PROBLEM TO SOLVE:
Reproduce the records exactly through the line with "spilled chunks (R285), completion".

EXERCISE MATERIAL:
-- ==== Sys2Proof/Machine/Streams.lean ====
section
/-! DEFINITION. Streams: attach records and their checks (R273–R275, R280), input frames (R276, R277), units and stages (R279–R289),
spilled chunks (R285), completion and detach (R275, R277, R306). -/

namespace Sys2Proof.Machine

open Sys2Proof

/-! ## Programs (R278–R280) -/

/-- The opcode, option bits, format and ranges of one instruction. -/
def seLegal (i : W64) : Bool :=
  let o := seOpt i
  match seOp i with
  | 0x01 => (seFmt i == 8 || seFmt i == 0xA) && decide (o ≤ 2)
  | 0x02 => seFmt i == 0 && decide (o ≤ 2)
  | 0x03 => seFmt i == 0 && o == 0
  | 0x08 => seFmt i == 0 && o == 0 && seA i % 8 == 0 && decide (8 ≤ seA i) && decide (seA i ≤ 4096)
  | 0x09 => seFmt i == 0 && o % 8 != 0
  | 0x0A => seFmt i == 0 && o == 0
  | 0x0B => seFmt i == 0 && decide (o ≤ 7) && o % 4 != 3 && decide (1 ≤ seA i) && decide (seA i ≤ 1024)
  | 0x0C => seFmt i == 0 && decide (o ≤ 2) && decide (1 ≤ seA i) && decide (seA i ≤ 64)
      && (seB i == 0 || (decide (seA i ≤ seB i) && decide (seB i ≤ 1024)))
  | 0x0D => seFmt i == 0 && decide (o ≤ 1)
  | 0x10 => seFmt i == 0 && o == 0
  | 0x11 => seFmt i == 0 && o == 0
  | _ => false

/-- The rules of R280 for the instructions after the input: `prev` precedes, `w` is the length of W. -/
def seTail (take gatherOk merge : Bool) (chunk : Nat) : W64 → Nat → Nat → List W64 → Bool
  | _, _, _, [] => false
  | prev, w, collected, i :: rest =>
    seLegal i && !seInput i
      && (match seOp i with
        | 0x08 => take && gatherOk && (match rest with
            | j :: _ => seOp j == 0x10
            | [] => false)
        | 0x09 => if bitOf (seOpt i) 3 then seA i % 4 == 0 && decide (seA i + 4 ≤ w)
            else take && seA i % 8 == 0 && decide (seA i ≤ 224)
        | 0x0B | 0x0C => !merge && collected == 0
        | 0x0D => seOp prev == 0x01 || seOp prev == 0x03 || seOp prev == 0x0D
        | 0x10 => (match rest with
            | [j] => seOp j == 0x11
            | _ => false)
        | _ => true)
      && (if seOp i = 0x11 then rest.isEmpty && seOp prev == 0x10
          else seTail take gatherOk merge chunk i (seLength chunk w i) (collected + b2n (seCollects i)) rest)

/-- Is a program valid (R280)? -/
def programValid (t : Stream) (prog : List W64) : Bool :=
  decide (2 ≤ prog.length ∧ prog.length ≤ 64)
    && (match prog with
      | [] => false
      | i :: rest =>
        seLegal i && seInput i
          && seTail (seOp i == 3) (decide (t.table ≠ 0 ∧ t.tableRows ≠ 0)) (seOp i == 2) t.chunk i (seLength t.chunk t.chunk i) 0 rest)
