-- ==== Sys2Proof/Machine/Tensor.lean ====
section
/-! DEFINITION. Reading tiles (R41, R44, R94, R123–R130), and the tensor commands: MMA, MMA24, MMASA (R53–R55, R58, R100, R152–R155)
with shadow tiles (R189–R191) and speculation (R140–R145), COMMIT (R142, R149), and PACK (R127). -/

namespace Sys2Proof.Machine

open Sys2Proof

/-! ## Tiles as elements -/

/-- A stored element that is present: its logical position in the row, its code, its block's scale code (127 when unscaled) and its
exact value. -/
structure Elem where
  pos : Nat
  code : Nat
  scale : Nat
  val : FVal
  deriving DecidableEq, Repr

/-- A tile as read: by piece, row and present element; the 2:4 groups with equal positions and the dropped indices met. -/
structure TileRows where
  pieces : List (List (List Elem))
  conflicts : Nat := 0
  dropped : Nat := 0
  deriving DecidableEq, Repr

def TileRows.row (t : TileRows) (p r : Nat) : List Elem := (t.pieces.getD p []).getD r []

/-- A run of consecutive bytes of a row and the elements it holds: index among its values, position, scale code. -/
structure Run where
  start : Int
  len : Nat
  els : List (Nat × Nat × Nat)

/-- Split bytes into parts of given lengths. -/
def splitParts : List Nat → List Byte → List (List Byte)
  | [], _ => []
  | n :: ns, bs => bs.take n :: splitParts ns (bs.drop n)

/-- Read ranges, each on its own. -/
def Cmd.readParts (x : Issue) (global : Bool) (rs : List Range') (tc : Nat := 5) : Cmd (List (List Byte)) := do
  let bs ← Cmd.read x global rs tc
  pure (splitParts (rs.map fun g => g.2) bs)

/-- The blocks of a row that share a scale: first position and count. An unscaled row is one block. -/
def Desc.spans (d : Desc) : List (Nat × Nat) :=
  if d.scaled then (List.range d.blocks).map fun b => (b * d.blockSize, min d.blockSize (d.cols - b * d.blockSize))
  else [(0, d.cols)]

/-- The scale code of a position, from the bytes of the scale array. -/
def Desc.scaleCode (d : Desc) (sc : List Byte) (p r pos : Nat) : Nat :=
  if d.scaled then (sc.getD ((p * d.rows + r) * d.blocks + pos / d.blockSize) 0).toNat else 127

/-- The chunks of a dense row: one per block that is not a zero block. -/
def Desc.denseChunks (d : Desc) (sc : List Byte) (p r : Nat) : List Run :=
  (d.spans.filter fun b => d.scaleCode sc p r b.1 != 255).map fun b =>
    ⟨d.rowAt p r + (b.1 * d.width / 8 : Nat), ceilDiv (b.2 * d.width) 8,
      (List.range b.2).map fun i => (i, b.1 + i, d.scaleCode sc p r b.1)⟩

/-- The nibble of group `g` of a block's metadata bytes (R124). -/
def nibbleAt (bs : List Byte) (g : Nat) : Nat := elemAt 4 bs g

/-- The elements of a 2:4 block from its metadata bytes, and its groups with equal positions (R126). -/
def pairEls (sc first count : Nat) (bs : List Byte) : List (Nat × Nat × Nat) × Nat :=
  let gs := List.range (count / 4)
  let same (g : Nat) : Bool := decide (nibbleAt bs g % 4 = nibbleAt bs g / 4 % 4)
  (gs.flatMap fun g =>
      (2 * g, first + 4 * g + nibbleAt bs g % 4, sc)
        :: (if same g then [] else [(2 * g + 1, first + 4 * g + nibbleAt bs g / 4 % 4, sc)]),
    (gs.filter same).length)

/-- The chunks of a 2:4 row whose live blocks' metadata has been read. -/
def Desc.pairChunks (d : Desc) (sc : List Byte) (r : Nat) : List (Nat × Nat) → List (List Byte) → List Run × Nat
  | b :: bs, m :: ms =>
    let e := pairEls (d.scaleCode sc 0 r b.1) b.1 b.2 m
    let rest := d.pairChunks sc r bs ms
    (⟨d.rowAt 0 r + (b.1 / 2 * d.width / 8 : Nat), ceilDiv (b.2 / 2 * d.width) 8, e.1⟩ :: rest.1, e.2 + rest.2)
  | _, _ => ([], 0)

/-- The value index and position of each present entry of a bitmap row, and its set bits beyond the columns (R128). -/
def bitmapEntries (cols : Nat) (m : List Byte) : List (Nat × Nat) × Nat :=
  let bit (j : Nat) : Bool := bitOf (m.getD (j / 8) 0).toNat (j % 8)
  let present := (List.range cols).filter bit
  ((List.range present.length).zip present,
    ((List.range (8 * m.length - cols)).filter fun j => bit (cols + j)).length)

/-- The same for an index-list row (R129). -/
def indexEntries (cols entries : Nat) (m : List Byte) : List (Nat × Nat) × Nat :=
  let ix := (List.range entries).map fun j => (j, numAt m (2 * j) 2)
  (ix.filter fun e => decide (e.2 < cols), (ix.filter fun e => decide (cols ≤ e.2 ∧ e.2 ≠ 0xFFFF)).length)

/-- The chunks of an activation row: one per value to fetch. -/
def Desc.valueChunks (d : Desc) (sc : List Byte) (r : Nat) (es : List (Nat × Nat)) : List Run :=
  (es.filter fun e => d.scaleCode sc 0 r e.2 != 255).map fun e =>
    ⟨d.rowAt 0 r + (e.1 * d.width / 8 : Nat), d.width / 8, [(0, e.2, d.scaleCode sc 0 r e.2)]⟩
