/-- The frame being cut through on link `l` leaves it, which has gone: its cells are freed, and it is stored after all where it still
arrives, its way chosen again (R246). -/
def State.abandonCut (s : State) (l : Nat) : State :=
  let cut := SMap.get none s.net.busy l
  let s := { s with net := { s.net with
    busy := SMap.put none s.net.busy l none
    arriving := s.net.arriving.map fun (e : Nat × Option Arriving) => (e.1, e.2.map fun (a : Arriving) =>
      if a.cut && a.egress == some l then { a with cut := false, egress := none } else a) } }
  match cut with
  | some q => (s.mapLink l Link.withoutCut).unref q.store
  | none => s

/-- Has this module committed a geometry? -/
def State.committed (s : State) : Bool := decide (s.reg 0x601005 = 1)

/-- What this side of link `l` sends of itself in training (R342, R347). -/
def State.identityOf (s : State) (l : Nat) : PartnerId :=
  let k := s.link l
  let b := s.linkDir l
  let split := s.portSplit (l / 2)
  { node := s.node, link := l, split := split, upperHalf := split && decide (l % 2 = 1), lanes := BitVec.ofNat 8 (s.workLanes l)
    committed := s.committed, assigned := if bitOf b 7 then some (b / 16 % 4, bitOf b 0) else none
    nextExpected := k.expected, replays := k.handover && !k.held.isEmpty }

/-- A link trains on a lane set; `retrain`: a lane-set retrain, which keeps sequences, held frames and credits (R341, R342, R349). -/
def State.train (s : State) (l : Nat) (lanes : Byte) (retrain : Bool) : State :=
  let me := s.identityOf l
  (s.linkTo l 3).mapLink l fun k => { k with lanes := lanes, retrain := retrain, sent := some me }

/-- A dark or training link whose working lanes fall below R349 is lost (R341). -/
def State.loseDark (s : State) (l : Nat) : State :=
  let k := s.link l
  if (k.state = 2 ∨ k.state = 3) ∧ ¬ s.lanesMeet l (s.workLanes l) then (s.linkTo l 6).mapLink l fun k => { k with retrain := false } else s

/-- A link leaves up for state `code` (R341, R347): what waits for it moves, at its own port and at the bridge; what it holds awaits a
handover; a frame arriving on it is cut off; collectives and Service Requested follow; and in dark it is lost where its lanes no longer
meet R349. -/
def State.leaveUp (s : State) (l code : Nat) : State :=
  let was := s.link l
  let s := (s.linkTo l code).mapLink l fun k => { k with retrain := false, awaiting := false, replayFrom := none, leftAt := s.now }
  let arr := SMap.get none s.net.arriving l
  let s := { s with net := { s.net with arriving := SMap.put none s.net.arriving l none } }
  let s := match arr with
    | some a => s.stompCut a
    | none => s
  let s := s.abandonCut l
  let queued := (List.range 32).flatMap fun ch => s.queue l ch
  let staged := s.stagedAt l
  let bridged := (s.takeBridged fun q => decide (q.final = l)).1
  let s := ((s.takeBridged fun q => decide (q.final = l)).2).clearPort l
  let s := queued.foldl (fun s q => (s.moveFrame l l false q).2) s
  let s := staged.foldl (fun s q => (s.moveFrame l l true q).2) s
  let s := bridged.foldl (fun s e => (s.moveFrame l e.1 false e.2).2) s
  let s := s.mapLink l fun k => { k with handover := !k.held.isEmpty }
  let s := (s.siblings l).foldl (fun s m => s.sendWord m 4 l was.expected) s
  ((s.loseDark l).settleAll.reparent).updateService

TASK OUTPUT:
-- ==== Sys2Proof/Machine/Streams.lean ====
section
/-! DEFINITION. Streams: attach records and their checks (R273–R275, R280), input frames (R276, R277), units and stages (R279–R289),
spilled chunks (R285), completion and detach (R275, R277, R306). -/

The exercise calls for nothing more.